Thus the Galapagos group of islands, situated at a distance of about 805 kilometres away from the nearest American coast, has a fauna which is typically American but most of the species are restricted only to the islands, and there are some species which are more or less confined to a single island of the archipelago.

This fact also suggests ‘descent with modification’. Ancestral forms migrated to the islands from the nearest mainland, and having arrived there they were isolated and slowly transformed into new but related species.

3. Morphological Evidence:

(1) Comparative anatomy of the vertebrates reveals a close similarity in structural planning. The slight modification in detail is the effect of adaptation to different modes of living. For example, if we compare the heart of the fish, toad, lizard and guinea-pig we find that this organ is built on the same general plan in every case.

The two-chambered heart of the fish is very simple and admirably adapted to its aquatic environment. In the toad, though basically the same, the heart has modified a bit in response to the change of habitat.

Thus the two-chambered heart of the fish has been modified into the three-chambered heart in the amphibian, but even this is not sufficient to check admixture of the arterial and venous blood. In the lizard, which is a reptile, the heart is practically three-chambered; there are two auricles, but the single ventricle is partially divided by an incomplete parti­tion.

In the guinea-pig, which is a mammal, the heart is four- chambered; there are two auricles and two ventricles, and this four-chambered heart is perfectly adapted to separate and direct the two kinds of blood to their respective destination (Fig. 189). The same is true about other organ systems.

In all vertebrates the ner­vous system includes the brain with five comparable subdivisions. The brain, however, exhibits progressive changes from fishes to mammals; there is gradual enlargement of the cerebral hemispheres—parti­cularly the pallium which is the seat of intelligence, and also of the cerebellum which is concerned with muscular co-ordination (Fig. 190).

Heart in Fish

Brain of Fish, Frog, Reptile and Guinea-Pig (2) Homologous structures, such as the forelimbs of the ver­tebrates, appear to differ widely from one another. In the horse they are required for locomotion on dry land. In birds they are modified to form the wings for flying.

In the whales, the forelimbs take the form of paddle-like flippers for swimming in water. In man the fore­limbs are typically pentadactyle and adapted for grasping objects, and for fine manipulations.

But an examination of the skeletal archi­tecture of these different types of forelimbs clearly indicates that they are all pentadactyle in nature and consist of practically the same bony elements and are all built on the same fundamental plan (Fig. 191).

Homology of the Forelimb

Similarly the green stem of a plant, the tuber of a potato, the thorn of Duranta and the tendril of Passiflora may appear to differ widely from one another but all of them are homologous structures and the difference in appearance is due to difference in function.

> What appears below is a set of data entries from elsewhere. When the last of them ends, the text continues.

-- ==== Sys2Proof/Laws/Trap.lean ====
section
/-! SUPPORT. What taking a trap does. -/
namespace Sys2Proof.Machine
open Sys2Proof.Safety

@[simp] theorem State.fireEquinox_keeps (s : State) (n : Nat) :
    (s.fireEquinox n).mem = s.mem ∧ (s.fireEquinox n).teams = s.teams ∧ (s.fireEquinox n).crews = s.crews ∧
      (s.fireEquinox n).cur = s.cur ∧ (s.fireEquinox n).ends = s.ends := by
  unfold State.fireEquinox
  simp only
  repeat' (first | exact ⟨rfl, rfl, rfl, rfl, rfl⟩ | split)

theorem State.irqDone_keeps (s : State) (k : Nat) (b : Bool) :
    (s.irqDone k b).mem = s.mem ∧ (s.irqDone k b).teams = s.teams ∧ (s.irqDone k b).crews = s.crews ∧
      (s.irqDone k b).cur = s.cur ∧ (s.irqDone k b).ends = s.ends := by
  unfold State.irqDone
  split <;> simp

/-- What a halt leaves and writes. -/
theorem State.haltCrew_keeps (s : State) :
    s.haltCrew.mem = s.mem ∧ s.haltCrew.teams = s.teams ∧ s.haltCrew.cur = s.cur ∧
      s.haltCrew.crew = { s.crew with halted := true, run := none, block := none, irq := false } ∧
      (∀ k, k ≠ s.cur → s.haltCrew.crewAt k = s.crewAt k) ∧
      s.haltCrew.ends = s.ends ++ [{ ctx := s.team.ctx, fdom := s.team.fdom, crew := some s.cur, driver := false }] := by
  have h : ∀ t : State, t.mem = s.mem ∧ t.teams = s.teams ∧ t.cur = s.cur ∧
      t.crew = { s.crew with halted := true, run := none, block := none, irq := false } ∧
      (∀ k, k ≠ s.cur → t.crewAt k = s.crewAt k) ∧
      t.ends = s.ends ++ [{ ctx := s.team.ctx, fdom := s.team.fdom, crew := some s.cur, driver := false }] →
      ∀ u : State, u.mem = t.mem ∧ u.teams = t.teams ∧ u.crews = t.crews ∧ u.cur = t.cur ∧ u.ends = t.ends →
      u.mem = s.mem ∧ u.teams = s.teams ∧ u.cur = s.cur ∧
      u.crew = { s.crew with halted := true, run := none, block := none, irq := false } ∧
      (∀ k, k ≠ s.cur → u.crewAt k = s.crewAt k) ∧
      u.ends = s.ends ++ [{ ctx := s.team.ctx, fdom := s.team.fdom, crew := some s.cur, driver := false }] := by
    rintro t ⟨h1, h2, h3, h4, h5, h6⟩ u ⟨u1, u2, u3, u4, u5⟩
    refine ⟨u1.trans h1, u2.trans h2, u4.trans h3, ?_, ?_, u5.trans h6⟩
    · rw [← h4]; unfold State.crew State.crewAt; rw [u3, u4]
    · intro k hk; rw [← h5 k hk]; unfold State.crewAt; rw [u3]
  have base : ∀ c : Crew, c = { s.crew with halted := true, run := none, block := none } →
      let t := ((s.setCrew c).endDomainOf s.cur).dropIrq s.cur
      t.mem = s.mem ∧ t.teams = s.teams ∧ t.cur = s.cur ∧
      t.crew = { s.crew with halted := true, run := none, block := none, irq := false } ∧
      (∀ k, k ≠ s.cur → t.crewAt k = s.crewAt k) ∧
      t.ends = s.ends ++ [{ ctx := s.team.ctx, fdom := s.team.fdom, crew := some s.cur, driver := false }] := by
    intro c hc
    refine h _ ?_ _ (State.irqDone_keeps _ _ _)
    refine ⟨rfl, rfl, rfl, ?_, ?_, rfl⟩
    · refine (fget_insert_self _ _ _ _).trans ?_
      have : ((s.setCrew c).endDomainOf s.cur).crewAt s.cur = c := fget_insert_self _ _ _ _
      rw [this, hc]
    · intro k hk
      refine (fget_insert_ne _ _ _ hk).trans ?_
      exact fget_insert_ne _ _ _ hk
  unfold State.haltCrew
  simp only
  split
  · exact h _ (base _ rfl) _ (State.fireEquinox_keeps _ _)
  · exact base _ rfl

/-- Taking a trap that is not asynchronous, from a crew c that has the registers of s. -/
theorem takeTrap_trapped (s s1 : State) (t : Trap) (pc resume : BitVec 32) (rep : Nat) (ha : t.async = false)
    (hs : ∃ c fr, s1 = { s with crews := insert s.crews s.cur c, fresh := fr } ∧ c.v = s.crew.v ∧ c.sr = s.crew.sr ∧
      c.fpsr = s.crew.fpsr ∧ c.rxf = s.crew.rxf ∧ c.fpcr = s.crew.fpcr ∧ c.psel = s.crew.psel ∧ c.live = s.crew.live ∧
      c.exm = s.crew.exm ∧ c.inHandler = s.crew.inHandler ∧ c.halted = s.crew.halted) :
    trapped s (s1.takeTrap t pc resume (dw rep)) t.code t.lanes t.addr t.info pc resume rep := by
  obtain ⟨c, fr, rfl, h1, h2, h3, h4, h5, h6, h7, h8, h9, h10⟩ := hs
  have hcr : ({ s with crews := insert s.crews s.cur c, fresh := fr } : State).crew = c := fget_insert_self _ _ _ _
  have hcw : t.causeWord = BitVec.ofNat 64 (t.code + t.info * 2 ^ 48) := by
    unfold Trap.causeWord
    rw [ha]
    simp [dw]
  have hteam : ({ s with crews := insert s.crews s.cur c, fresh := fr } : State).team = s.team := rfl
  unfold State.takeTrap
  simp only [hcr, hteam]
  generalize hc1 : ({ c with run := none, block := none, resuming := false, reissue := false, served := [], got := [] } : Crew).clearChain.trapRegs
    t pc resume (dw rep) = c1
  have e : c1 = ({ c with run := none, block := none, resuming := false, reissue := false, served := [], got := [] } : Crew).clearChain.trapRegs
    t pc resume (dw rep) := hc1.symm
  have f1 : c1.trapcause = t.causeWord := by rw [e]; simp
  have f2 : c1.trappc = pc.setWidth 64 := by rw [e]; simp
  have f3 : c1.traplanes = t.lanes.setWidth 64 := by rw [e]; simp
  have f4 : c1.trapaddr = t.addr := by rw [e]; simp
  have f5 : c1.resumepc = resume.setWidth 64 := by rw [e]; simp
  have f6 : c1.traprep = dw rep := by rw [e]; simp
  have f7 : c1.bl0 = [] ∧ c1.bl1 = [] ∧ c1.bl2 = [] ∧ c1.bl3 = [] ∧ c1.bs0 = 0 ∧ c1.bs1 = 0 ∧ c1.bs2 = 0 ∧ c1.bs3 = 0 := by
    rw [e]; simp [Crew.clearChain]
  have f8 : c1.nL = 0 ∧ c1.nS = 0 ∧ c1.fin = false ∧ c1.run = none ∧ c1.block = none := by
    rw [e]; simp [Crew.clearChain]
  have f9 : c1.v = s.crew.v ∧ c1.fpsr = s.crew.fpsr ∧ c1.rxf = s.crew.rxf ∧ c1.fpcr = s.crew.fpcr ∧ c1.psel = s.crew.psel ∧
      c1.live = s.crew.live := by
    rw [e]; simp [h1, h3, h4, h5, h6, h7]
  have f10 : c1.exm = s.crew.exm ∧ c1.sr = s.crew.sr ∧ c1.inHandler = s.crew.inHandler ∧ c1.halted = s.crew.halted := by
    rw [e]; simp [h8, h2, h9, h10]
  have hset : ({ s with crews := insert s.crews s.cur c, fresh := fr } : State).setCrew c1 =
      { s with crews := insert s.crews s.cur c1, fresh := fr } := by
    unfold State.setCrew State.setCrewAt
    simp only [insert_insert]
  rw [hset]
  have hcr1 : ({ s with crews := insert s.crews s.cur c1, fresh := fr } : State).crew = c1 := fget_insert_self _ _ _ _
  by_cases hh : s.team.hndl = true ∧ s.crew.inHandler = false
  · have hb : (s.team.hndl && !c.inHandler) = true := by simp [h9, hh.1, hh.2]
    rw [if_pos hb]
    unfold State.enterHandler
    simp only [hcr1]
    have hlm : ({ s with crews := insert s.crews s.cur c1, fresh := fr } : State).liveMask = s.liveMask := by
      unfold State.liveMask
      rw [hcr1, f9.2.2.2.2.2]
      rfl
    unfold trapped
    simp only [State.crew_setCrew]
    rw [if_pos hh]
    refine ⟨f1.trans hcw, f2, f3, f4, f5, f6, f7, ⟨f8.1, f8.2.1, f8.2.2.1, rfl, rfl⟩, f9.1, f9.2.1, f9.2.2.1, f9.2.2.2.1,
      f9.2.2.2.2.1, f9.2.2.2.2.2, rfl, rfl, rfl, ?_, rfl, f10.2.2.2, rfl, hlm, ?_, rfl⟩
    · intro k hk
      exact (fget_insert_ne _ _ _ hk).trans (fget_insert_ne _ _ _ hk)
    · intro n
      refine (fget_fset _ _ _ _ _).trans ?_
      simp only [f10.1, f10.2.1]
      rfl
  · have hb : (s.team.hndl && !c.inHandler) = false := by
      rw [h9]
      cases hq : s.team.hndl <;> cases hr : s.crew.inHandler <;> simp_all
    rw [hb, if_neg Bool.false_ne_true]
    have hk := State.haltCrew_keeps { s with crews := insert s.crews s.cur c1, fresh := fr }
    obtain ⟨k1, k2, k3, k4, k5, k6⟩ := hk
    rw [hcr1] at k4
    unfold trapped
    simp only [k4]
    rw [if_neg hh]
    refine ⟨f1.trans hcw, f2, f3, f4, f5, f6, f7, ⟨f8.1, f8.2.1, f8.2.2.1, trivial, trivial⟩, f9.1, f9.2.1, f9.2.2.1, f9.2.2.2.1,
      f9.2.2.2.2.1, f9.2.2.2.2.2, k1, k2, k3, ?_, trivial, f10.2.2.1, f10.1, f10.2.1, k6⟩
    intro k hk
    rw [k5 k hk]
    exact fget_insert_ne _ _ _ hk

/-- A trap of the instruction that the crew of s begins, outside REP and MCALL. -/
theorem trapHere_trapped (s : State) (t : Trap) (ch : Bool) (ha : t.async = false) (hrun : s.crew.run = none) :
    trapped s ((s.begin ch).trapHere t ch) t.code t.lanes t.addr t.info s.crew.pc (resumeAt s ch) 0 := by
  have hr : (s.begin ch).crew.run = none := by
    rw [State.begin_crew]
    unfold Crew.begin Crew.runAt
    simp only [hrun]
    cases ch <;> rfl
  have hres : (if ch then (s.begin ch).crew.head.getD (s.begin ch).crew.pc else (s.begin ch).crew.pc) = resumeAt s ch := by
    rw [State.begin_crew]
    unfold resumeAt
    cases ch <;> rfl
  have hpc : (s.begin ch).crew.pc = s.crew.pc := by rw [State.begin_crew]; rfl
  have h0 : (0 : DWord) = dw 0 := rfl
  unfold State.trapHere
  simp only [hr, hpc]
  rw [h0, show (if ch = true then (s.begin ch).crew.head.getD s.crew.pc else s.crew.pc) = resumeAt s ch by rw [← hres, hpc]]
  exact takeTrap_trapped s _ t s.crew.pc _ 0 ha
    ⟨s.crew.begin ch, s.fresh + 1, rfl, rfl, rfl, rfl, rfl, rfl, rfl, rfl, rfl, rfl, rfl⟩

/-- Stage 1: a latch read after a chain-ending instruction. -/
theorem perform_trap_word (p : Plan) (s : State) (body : State → Effect) (hrun : s.crew.run = none)
    (hc : readsLatch p.srcs = true) (hf : s.crew.fin = true) :
    ∃ t, perform p s body = .next t ∧ trapped s t 1 s.actMask 0 0 s.crew.pc (resumeAt s true) 0 := by
  have h := trapHere_trapped s (s.begin (readsLatch p.srcs)).illegalInstr true rfl hrun
  rw [State.illegalInstr, State.begin_actMask] at h
  refine ⟨_, ?_, h⟩
  unfold perform
  have hb : (readsLatch p.srcs && (s.begin (readsLatch p.srcs)).crew.fin) = true := by
    rw [State.begin_crew]; simp [Crew.begin, hc, hf]
  rw [if_pos hb, hc, State.illegalInstr, State.begin_actMask]

/-- Stage 2: an operand check fails. -/
theorem perform_trap_operand (p : Plan) (s : State) (body : State → Effect) (hrun : s.crew.run = none)
    (hc : ¬ (readsLatch p.srcs = true ∧ s.crew.fin = true))
    (hbad : p.ok = false ∨ readsLatch p.srcs = true ∧ pushed s.crew p.srcs = false) :
    ∃ t, perform p s body = .next t ∧ trapped s t 2 s.actMask 0 0 s.crew.pc (resumeAt s (readsLatch p.srcs)) 0 := by
  have h := trapHere_trapped s (s.begin (readsLatch p.srcs)).illegalOperand (readsLatch p.srcs) rfl hrun
  have hf : (readsLatch p.srcs && (s.begin (readsLatch p.srcs)).crew.fin) = false := by
    rw [State.begin_crew]
    cases hr : readsLatch p.srcs with
    | false => rfl
    | true =>
      have : s.crew.fin = false := by
        cases hq : s.crew.fin with
        | false => rfl
        | true => exact absurd ⟨hr, hq⟩ hc
      simp [Crew.begin, this]
  have hb : (!(p.ok && pushed (s.begin (readsLatch p.srcs)).crew p.srcs)) = true := by
    rcases hbad with hb | ⟨hr, hb⟩
    · simp [hb]
    · have : pushed (s.begin (readsLatch p.srcs)).crew p.srcs = false := by
        rw [← hb]
        simp [pushed, Crew.begin, hr]
      rw [this, Bool.and_false]; rfl
  rw [State.illegalOperand, State.begin_actMask] at h
  refine ⟨_, ?_, h⟩
  unfold perform
  rw [if_neg (by rw [hf]; exact Bool.false_ne_true), if_pos hb, State.illegalOperand, State.begin_actMask]

end Sys2Proof.Machine
end

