-- ==== Sys2Proof/Laws/PerInstr.lean ====
section
/-! SUPPORT. Decoding what the encoder wrote, one lemma per instruction (R149 to R151): the family RoundTrip of LAWS.json. -/
namespace Sys2Proof.Laws

/-! Fields of a word written as its parts. -/

theorem toNat_parts {n m : Nat} (x : BitVec n) (y : BitVec m) : (x ++ y).toNat = x.toNat * 2 ^ m + y.toNat := by
  rw [BitVec.toNat_append, Nat.shiftLeft_eq, Nat.mul_comm, ← Nat.two_pow_add_eq_or_of_lt y.isLt]

theorem bits_eq {n : Nat} (w : BitVec 32) (lo : Nat) (x : BitVec n) (h : w.toNat / 2 ^ lo % 2 ^ n = x.toNat) : bits w lo n = x := by
  apply BitVec.eq_of_toNat_eq
  rw [bits, BitVec.extractLsb'_toNat, Nat.shiftRight_eq_div_pow, h]

theorem ofBool_beq_one (b : Bool) : (BitVec.ofBool b == 1#1) = b := by cases b <;> rfl

theorem bits_tail {m n lo k : Nat} (x : BitVec m) (y : BitVec n) (h : lo + k ≤ n) :
    (x ++ y).extractLsb' lo k = y.extractLsb' lo k := BitVec.extractLsb'_append_eq_of_add_le h

theorem bits_head {m n : Nat} (x : BitVec m) (y : BitVec n) : (x ++ y).extractLsb' n m = x := by
  rw [BitVec.extractLsb'_append_eq_of_le (Nat.le_refl n), Nat.sub_self, BitVec.extractLsb'_eq_self]

/-- The fields of a word in the format VR, VI or SR. -/
theorem firstWord_mkWord (op : BitVec 8) (nw : Bool) (d : BitVec 7) (a b : BitVec 8) :
    FirstWord.of (mkWord op nw d a b) = { word := mkWord op nw d a b, op := op, nw := nw, d := d, a := a, b := b
                                          imm16 := a ++ b, off24 := BitVec.ofBool nw ++ (d ++ (a ++ b)) } := by
  have h : (mkWord op nw d a b).toNat =
      op.toNat * 2 ^ 24 + ((BitVec.ofBool nw).toNat * 2 ^ 23 + (d.toNat * 2 ^ 16 + (a.toNat * 2 ^ 8 + b.toNat))) := by
    simp only [mkWord, toNat_parts]
  have h1 : bits (mkWord op nw d a b) 24 8 = op := bits_eq _ _ _ (by rw [h]; omega)
  have h2 : bits (mkWord op nw d a b) 23 1 = BitVec.ofBool nw := bits_eq _ _ _ (by rw [h]; omega)
  have h3 : bits (mkWord op nw d a b) 16 7 = d := bits_eq _ _ _ (by rw [h]; omega)
  have h4 : bits (mkWord op nw d a b) 8 8 = a := bits_eq _ _ _ (by rw [h]; omega)
  have h5 : bits (mkWord op nw d a b) 0 8 = b := bits_eq _ _ _ (by rw [h]; omega)
  have h6 : bits (mkWord op nw d a b) 0 16 = a ++ b := bits_eq _ _ _ (by rw [h, toNat_parts]; omega)
  have h7 : bits (mkWord op nw d a b) 0 24 = BitVec.ofBool nw ++ (d ++ (a ++ b)) :=
    bits_eq _ _ _ (by rw [h]; simp only [toNat_parts]; omega)
  rw [FirstWord.of, h1, h2, h3, h4, h5, h6, h7, ofBool_beq_one]

/-- The fields of a word in the format SI or SC. -/
theorem firstWord_si (op : BitVec 8) (nw : Bool) (d : BitVec 7) (imm : BitVec 16) :
    let w : BitVec 32 := op ++ (BitVec.ofBool nw ++ (d ++ imm))
    FirstWord.of w = { word := w, op := op, nw := nw, d := d, a := bits w 8 8, b := bits w 0 8, imm16 := imm, off24 := bits w 0 24 } := by
  intro w
  have h : w.toNat = op.toNat * 2 ^ 24 + ((BitVec.ofBool nw).toNat * 2 ^ 23 + (d.toNat * 2 ^ 16 + imm.toNat)) := by
    simp only [w, toNat_parts]
  have h1 : bits w 24 8 = op := bits_eq _ _ _ (by rw [h]; omega)
  have h2 : bits w 23 1 = BitVec.ofBool nw := bits_eq _ _ _ (by rw [h]; omega)
  have h3 : bits w 16 7 = d := bits_eq _ _ _ (by rw [h]; omega)
  have h4 : bits w 0 16 = imm := bits_eq _ _ _ (by rw [h]; omega)
  rw [FirstWord.of, h1, h2, h3, h4, ofBool_beq_one]

/-- The fields of a word in the format SB. -/
theorem firstWord_sb (op : BitVec 8) (off : BitVec 24) :
    let w : BitVec 32 := op ++ off
    FirstWord.of w = { word := w, op := op, nw := bits w 23 1 == 1#1, d := bits w 16 7, a := bits w 8 8, b := bits w 0 8
                       imm16 := bits w 0 16, off24 := off } := by
  intro w
  have h : w.toNat = op.toNat * 2 ^ 24 + off.toNat := by simp only [w, toNat_parts]
  have h1 : bits w 24 8 = op := bits_eq _ _ _ (by rw [h]; omega)
  have h2 : bits w 0 24 = off := bits_eq _ _ _ (by rw [h]; omega)
  rw [FirstWord.of, h1, h2]

/-- An instruction of one word. -/
theorem decode_one {w : BitVec 32} {f : FirstWord} {i : Instr} (hf : FirstWord.of w = f) (h : decodeForm f = .one (.ok i)) :
    decode (some w) none = .ok (i, 1) := by rw [decode, hf, h]; rfl

/-- An instruction of two words. -/
theorem decode_two {w e : BitVec 32} {f : FirstWord} {i : Instr} {k : BitVec 32 → Except Reject Instr} (hf : FirstWord.of w = f)
    (h : decodeForm f = .two k) (hk : k e = .ok i) : decode (some w) (some e) = .ok (i, 2) := by
  rw [decode, hf, h]; simp only [hk]; rfl

/-- An opcode with both forms, in the form of one word. -/
theorem decode_short {w : BitVec 32} {f : FirstWord} {i : Instr} {x : Form} {r : Except Reject Instr} (hf : FirstWord.of w = f)
    (h : decodeForm f = if f.b == 0x8F#8 then x else .one r) (hb : (f.b == 0x8F#8) = false) (hr : r = .ok i) :
    decode (some w) none = .ok (i, 1) := by
  rw [hb] at h; exact decode_one hf (h.trans (congrArg Form.one hr))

(3) Vestigial organs are useless structures of reduced size, which are found in many animals. These structures are not function­al in a given species but are homologous with functional structures in other closely related species. The muscles concerned with the movement of the pinna in man serve as a good example of vestigial organ.

These muscles are useless and small because man does not require to move his ear for catching sound-waves. In related lower forms, such as guinea-pig, these muscles are well-developed useful structures which turn the pinna towards the source of the sound.

The useless vermiform appendix in connection with the caecum of man is another example of a vestigial structure which is homologous to the well-formed and useful appendix of the rabbit (Fig. 192).

Few Vestigial Structures

It seems rather difficult to account for the presence of such useless structures in man unless we assume that they represent vestiges of a useful functional organ in some remote ancestral form.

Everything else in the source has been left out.